Mr Sambo urged the management of the port to employ as many Nigerians as possible as this was the only way citizens could put food on the table for their families.

On his part, the Managing Director, Nigerian Ports Authority (NPA), Mr Mohammed Bello-Koko, noted that the Lekki Deep Seaport was one of the first solutions to reducing traffic at Apapa and TinCan.

According to Mr Bello-Koko, the automation deployed at the port is commendable and fantastic as the processes will be free of human interference.

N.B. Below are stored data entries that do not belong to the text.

-- ==== Sys2Proof/Laws/PerInstr.lean ====
section
/-! SUPPORT. What holds of every instruction as syntax, said per instruction: its fields pass the checks of
`30_encoding.md` R94, and its command word has exactly those fields. -/

namespace Sys2Proof.Laws.Fields

open Sys2Proof

/-- The fields of the instruction are well-formed, and they are the fields of its command word. -/
def Statement (i : Instr) : Prop := i.fields.wf = true ∧ fieldsOf (encode i) = i.fields

theorem init : Statement .init := ⟨by decide, fieldsOf_word _⟩
theorem modpow : Statement .modpow := ⟨by decide, fieldsOf_word _⟩
theorem gcd : Statement .gcd := ⟨by decide, fieldsOf_word _⟩
theorem lcm : Statement .lcm := ⟨by decide, fieldsOf_word _⟩
theorem egcd : Statement .egcd := ⟨by decide, fieldsOf_word _⟩
theorem modinv : Statement .modinv := ⟨by decide, fieldsOf_word _⟩
theorem b2i : Statement .b2i := ⟨by decide, fieldsOf_word _⟩
theorem i2b : Statement .i2b := ⟨by decide, fieldsOf_word _⟩
theorem derive (carm hint : Bool) : Statement (.derive carm hint) :=
  ⟨by cases carm <;> cases hint <;> decide, fieldsOf_word _⟩
theorem dhx : Statement .dhx := ⟨by decide, fieldsOf_word _⟩
theorem dlbf : Statement .dlbf := ⟨by decide, fieldsOf_word _⟩
theorem dlbsgs : Statement .dlbsgs := ⟨by decide, fieldsOf_word _⟩
theorem mapexp : Statement .mapexp := ⟨by decide, fieldsOf_word _⟩
theorem aesenc : Statement .aesenc := ⟨by decide, fieldsOf_word _⟩
theorem sha256 : Statement .sha256 := ⟨by decide, fieldsOf_word _⟩

end Sys2Proof.Laws.Fields
end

He said that the Apapa and TinCan port would still be viable, adding that what they had done was to create alternatives for importers and exporters as to where they would decide to do business.

“The operators of those ports should also up their game, and improve their speed in terms of cargo clearance or otherwise.

“Feasibility studies have shown that these ports will still be viable in future like 10, 15 years, the government can decide to turn some of these ports into a real estate, we have some of them in Europe,” Mr Bello-Koko said.

Mr Du Ruogang, the Managing Director, Lekki Port LFTZ Enterprise Ltd. (Lekki Port), said that the port was 95 per cent completed, adding that they would meet the targeted time.

Mr Ruogang appreciated the NPA for deploying marine services such as tug, pilot, lines, boats and harbour master before the operations of the port.